🤖 AI Summary
Existing video diffusion models struggle to support diverse natural language–driven editing operations—such as object addition, removal, and attribute modification—within a unified framework. To address this, we propose the first instruction-driven unified video editing framework that synergistically integrates multimodal large language models (MLLMs) with video diffusion models, enabling holistic cross-frame semantic understanding, visual grounding, and referential segmentation. Our method introduces three key innovations: (1) an instruction-video cross-modal alignment mechanism, (2) a dynamic image-to-video injection strategy, and (3) a progressive curriculum learning paradigm. Furthermore, we construct the first high-quality, multi-task instructional video editing dataset. Extensive experiments demonstrate that our approach significantly outperforms state-of-the-art methods on multi-skill instruction-following editing, while also exhibiting strong generalization capabilities in zero-shot multimodal instruction editing and in-context editing.
📝 Abstract
Recent video diffusion models have enhanced video editing, but it remains challenging to handle instructional editing and diverse tasks (e.g., adding, removing, changing) within a unified framework. In this paper, we introduce VEGGIE, a Video Editor with Grounded Generation from Instructions, a simple end-to-end framework that unifies video concept editing, grounding, and reasoning based on diverse user instructions. Specifically, given a video and text query, VEGGIE first utilizes an MLLM to interpret user intentions in instructions and ground them to the video contexts, generating frame-specific grounded task queries for pixel-space responses. A diffusion model then renders these plans and generates edited videos that align with user intent.
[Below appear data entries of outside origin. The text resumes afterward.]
-- ==== Sys2Proof/Laws/Step.lean ====
section
/-! SUPPORT. One step, input by input, and what running a frame means. -/

namespace Sys2Proof.Machine

open Sys2Proof

/-- The rule of the command an instruction selects. -/
def Instr.command : Instr → DeviceState → List Byte → Reply
  | .snq _ _ _ => snq
  | .wnet _ _ _ => wnet
  | .wgrs _ _ _ => wgrs
  | .stq _ _ _ => stq
  | .cntq4 _ _ => cntq
  | .cntq8 _ _ => cntq
  | .cntqOther _ _ _ => cntq
  | .nop _ _ _ _ => nop

/-- Every instruction is the dispatch step of its frame with its command's rule, and ends in a next state. -/
theorem exec_eq_dispatchStep (i : Instr) (s : State) :
    exec i s = .next (s.dispatchStep (Instr.command i) (encode i)) := by
  cases i <;> rfl

/-- A frame that the detector completed is decoded and run. -/
theorem runFrame_requestFrame (a c f : Byte) (t : List Byte) (s : State) :
    runFrame (requestFrame a c f t) s = exec (instrOfFields a c f t) s := by
  simp [runFrame, decodeFrame_requestFrame]

theorem runFrame_ok {F : List Byte} {i : Instr} (h : decodeFrame F = .ok i) (s : State) : runFrame F s = exec i s := by
  simp [runFrame, h]

@[simp] theorem step_nil {s : State} (h : s.inputs = []) : step s = .next s := by simp [step, h]

theorem step_cons {s : State} {a : Input} {rest : List Input} (h : s.inputs = a :: rest) :
    step s = perform a (s.setInputs rest) := by simp [step, h]

/-- Everything the arrival of a byte can do while the link is open (R195): nothing is completed, or a frame is and
runs. -/
theorem rxByte_open {s : State} (h : s.isOpen = true) (x : Byte) :
    ((rxDetect Config.rxBufMax s.rxbuf x).2 = none ∧
      rxByte x s = .next (s.setRxbuf (rxDetect Config.rxBufMax s.rxbuf x).1)) ∨
    (∃ F, (rxDetect Config.rxBufMax s.rxbuf x).2 = some F ∧
      rxByte x s = runFrame F (s.setRxbuf (rxDetect Config.rxBufMax s.rxbuf x).1)) := by
  cases hd : (rxDetect Config.rxBufMax s.rxbuf x).2 with
  | none => left; exact ⟨rfl, by simp [rxByte, h, hd]⟩
  | some F => right; exact ⟨F, rfl, by simp [rxByte, h, hd]⟩

/-- A byte that arrives while the link is closed is lost (R198). -/
theorem rxByte_closed {s : State} (h : s.isOpen = false) (x : Byte) : rxByte x s = .next s := by
  simp [rxByte, h]

/-! ### Runs -/

theorem runSteps_eq_core_run (n : Nat) (s : State) : runSteps n s = Host.Core.run Sys2Proof.core n s := by
  induction n generalizing s with
  | zero => rfl
  | succ n ih =>
    cases hst : step s with
    | next t =>
      have hc : Sys2Proof.core.step s = .next t := hst
      simp only [runSteps, hst, Host.Core.run, hc]
      exact ih t
    | fault r =>
      have hc : Sys2Proof.core.step s = .fault r := hst
      simp only [runSteps, hst, Host.Core.run, hc]
      rfl
    | refused r =>
      have hc : Sys2Proof.core.step s = .refused r := hst
      simp only [runSteps, hst, Host.Core.run, hc]
      rfl

theorem runSteps_succ_next {s t : State} (h : step s = .next t) (n : Nat) : runSteps (n + 1) s = runSteps n t := by
  simp [runSteps, h]

/-! ### The inversion of a step -/

/-- Everything a step that answers a next state can have done, guards included, one constructor per case. -/
inductive StepShape (s : State) : State → Prop where
  | idle : s.inputs = [] → StepShape s s
  | start (cfg : TransportConfig) (rest : List Input) : s.inputs = .start cfg :: rest → s.isOpen = false →
      StepShape s (s.setInputs rest).openSession
  | stop (rest : List Input) : s.inputs = .stop :: rest → StepShape s (s.setInputs rest).closeSession
  | update (u : Update) (rest : List Input) : s.inputs = .update u :: rest →
      StepShape s ((s.setInputs rest).updateDs u)
  | lost (x : Byte) (rest : List Input) : s.inputs = .rx x :: rest → s.isOpen = false →
      StepShape s (s.setInputs rest)
  | buffered (x : Byte) (rest : List Input) : s.inputs = .rx x :: rest → s.isOpen = true →
      (rxDetect Config.rxBufMax s.rxbuf x).2 = none →
      StepShape s ((s.setInputs rest).setRxbuf (rxDetect Config.rxBufMax s.rxbuf x).1)
  | command (x : Byte) (rest : List Input) (i : Instr) : s.inputs = .rx x :: rest → s.isOpen = true →
      isFrame (s.rxbuf ++ [x]) = true → decodeFrame (s.rxbuf ++ [x]) = .ok i →
      StepShape s (((s.setInputs rest).setRxbuf []).dispatchStep (Instr.command i) (encode i))
  | timeout (rest : List Input) : s.inputs = .timeoutDiag :: rest → s.isOpen = true → s.hs = false →
      StepShape s ((s.setInputs rest).emit .timeout)
  | noTimeout (rest : List Input) : s.inputs = .timeoutDiag :: rest → ¬(s.isOpen = true ∧ s.hs = false) →
      StepShape s (s.setInputs rest)
  | openFault (rest : List Input) : s.inputs = .transportFault .onOpen :: rest → s.isOpen = false →
      StepShape s ((s.setInputs rest).raiseError .transportFault (.kind .onOpen))
  | readFault (rest : List Input) : s.inputs = .transportFault .onRead :: rest → s.isOpen = true →
      StepShape s ((s.setInputs rest).raiseError .transportFault (.kind .onRead))
  | noReadFault (rest : List Input) : s.inputs = .transportFault .onRead :: rest → s.isOpen = false →
      StepShape s (s.setInputs rest)
  | armWriteFault (rest : List Input) : s.inputs = .transportFault .onWrite :: rest →
      StepShape s (s.setInputs rest).armSendFault

theorem step_shape {s t : State} (h : step s = .next t) : StepShape s t := by
  cases hin : s.inputs with
  | nil => rw [step_nil hin] at h; cases h; exact .idle hin
  | cons a rest =>
    rw [step_cons hin] at h
    cases a with
    | start cfg =>
      cases ho : s.isOpen with
      | true => simp [perform, hostStart, ho] at h
      | false => simp [perform, hostStart, ho] at h; subst h; exact .start cfg rest hin ho
    | stop => simp [perform, hostStop] at h; subst h; exact .stop rest hin
    | update u => simp [perform, hostUpdate] at h; subst h; exact .update u rest hin
    | timeoutDiag =>
      simp only [perform, timeoutDiag, State.setInputs_isOpen, State.setInputs_hs] at h
      cases ho : s.isOpen <;> cases hh : s.hs <;> simp [ho, hh] at h <;> subst h
      · exact .noTimeout rest hin (by simp [ho])
      · exact .noTimeout rest hin (by simp [ho])
      · exact .timeout rest hin ho hh
      · exact .noTimeout rest hin (by simp [hh])
    | transportFault k =>
      cases k <;> simp only [perform, transportFault, State.setInputs_isOpen] at h
      · cases ho : s.isOpen <;> simp [ho] at h
        subst h; exact .openFault rest hin ho
      · cases ho : s.isOpen <;> simp [ho] at h <;> subst h
        · exact .noReadFault rest hin ho
        · exact .readFault rest hin ho
      · simp at h; subst h; exact .armWriteFault rest hin
    | rx x =>
      simp only [perform] at h
      cases ho : s.isOpen with
      | false => rw [rxByte_closed (by simpa using ho)] at h; simp at h; subst h; exact .lost x rest hin ho
      | true =>
        rcases rxByte_open (s := s.setInputs rest) (by simpa using ho) x with ⟨hn, e⟩ | ⟨F, hF, e⟩
        · rw [e] at h; simp at h; subst h; exact .buffered x rest hin ho hn
        · obtain ⟨rfl, _, hb⟩ := rxDetect_some hF
          rw [e, runFrame] at h
          cases hd : decodeFrame ((s.setInputs rest).rxbuf ++ [x]) with
          | error r => rw [hd] at h; cases h
          | ok i =>
            rw [hd] at h
            simp only [exec_eq_dispatchStep] at h
            rw [hb] at h
            cases h
            exact .command x rest i hin ho (decodeFrame_ok_isFrame hd) hd

/-- Why a step can stop, guards included: a START (also a failing one) while open, or, from a buffer that breaks R27, a
completed sequence that is no frame. -/
theorem step_refused {s : State} {r : Refusal} (h : step s = .refused r) :
    r = .startWhileOpen ∧ s.isOpen = true ∧
      ((∃ cfg rest, s.inputs = .start cfg :: rest) ∨ ∃ rest, s.inputs = .transportFault .onOpen :: rest) := by
  cases hin : s.inputs with
  | nil => rw [step_nil hin] at h; cases h
  | cons a rest =>
    rw [step_cons hin] at h
    cases a with
    | start cfg =>
      cases ho : s.isOpen <;> simp [perform, hostStart, ho] at h
      exact ⟨h.symm, rfl, .inl ⟨cfg, rest, rfl⟩⟩
    | stop => simp [perform, hostStop] at h
    | update u => simp [perform, hostUpdate] at h
    | timeoutDiag =>
      simp only [perform, timeoutDiag, State.setInputs_isOpen, State.setInputs_hs] at h
      cases ho : s.isOpen <;> cases hh : s.hs <;> simp [ho, hh] at h
    | transportFault k =>
      cases k <;> simp only [perform, transportFault, State.setInputs_isOpen] at h
      · cases ho : s.isOpen <;> simp [ho] at h
        exact ⟨h.symm, rfl, .inr ⟨rest, rfl⟩⟩
      · cases ho : s.isOpen <;> simp [ho] at h
      · simp at h
    | rx x =>
      simp only [perform] at h
      cases ho : s.isOpen with
      | false => rw [rxByte_closed (by simpa using ho)] at h; cases h
      | true =>
        rcases rxByte_open (s := s.setInputs rest) (by simpa using ho) x with ⟨hn, e⟩ | ⟨F, hF, e⟩
        · rw [e] at h; cases h
        · rw [e, runFrame] at h
          cases hd : decodeFrame F with
          | error r => simp [hd] at h
          | ok i => simp [hd, exec_eq_dispatchStep] at h

theorem step_fault {s : State} {r : Fault} (h : step s = .fault r) :
    s.isOpen = true ∧ ∃ x rest, s.inputs = .rx x :: rest ∧ closes (s.rxbuf ++ [x]) = true ∧
      isFrame (s.rxbuf ++ [x]) = false := by
  cases hin : s.inputs with
  | nil => rw [step_nil hin] at h; cases h
  | cons a rest =>
    rw [step_cons hin] at h
    cases a with
    | start cfg => cases ho : s.isOpen <;> simp [perform, hostStart, ho] at h
    | stop => simp [perform, hostStop] at h
    | update u => simp [perform, hostUpdate] at h
    | timeoutDiag =>
      simp only [perform, timeoutDiag, State.setInputs_isOpen, State.setInputs_hs] at h
      cases ho : s.isOpen <;> cases hh : s.hs <;> simp [ho, hh] at h
    | transportFault k =>
      cases k <;> simp only [perform, transportFault, State.setInputs_isOpen] at h
      · cases ho : s.isOpen <;> simp [ho] at h
      · cases ho : s.isOpen <;> simp [ho] at h
      · simp at h
    | rx x =>
      simp only [perform] at h
      cases ho : s.isOpen with
      | false => rw [rxByte_closed (by simpa using ho)] at h; cases h
      | true =>
        rcases rxByte_open (s := s.setInputs rest) (by simpa using ho) x with ⟨hn, e⟩ | ⟨F, hF, e⟩
        · rw [e] at h; cases h
        · obtain ⟨rfl, hc, _⟩ := rxDetect_some hF
          refine ⟨rfl, x, rest, rfl, hc, ?_⟩
          rw [e, runFrame] at h
          by_contra hf
          obtain ⟨a, c, f, t, hF'⟩ := isFrame_exists_request (Bool.of_not_eq_false hf)
          simp only [State.setInputs_rxbuf, hF', decodeFrame_requestFrame, exec_eq_dispatchStep] at h
          cases h

end Sys2Proof.Machine
end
To support diverse tasks and complex instructions, we employ a curriculum learning strategy: first aligning the MLLM and video diffusion model with large-scale instructional image editing data, followed by end-to-end fine-tuning on high-quality multitask video data. Additionally, we introduce a novel data synthesis pipeline to generate paired instructional video editing data for model training. It transforms static image data into diverse, high-quality video editing samples by leveraging Image-to-Video models to inject dynamics. VEGGIE shows strong performance in instructional video editing with different editing skills, outperforming the best instructional baseline as a versatile model, while other models struggle with multi-tasking. VEGGIE also excels in video object grounding and reasoning segmentation, where other baselines fail. We further reveal how the multiple tasks help each other and highlight promising applications like zero-shot multimodal instructional and in-context video editing.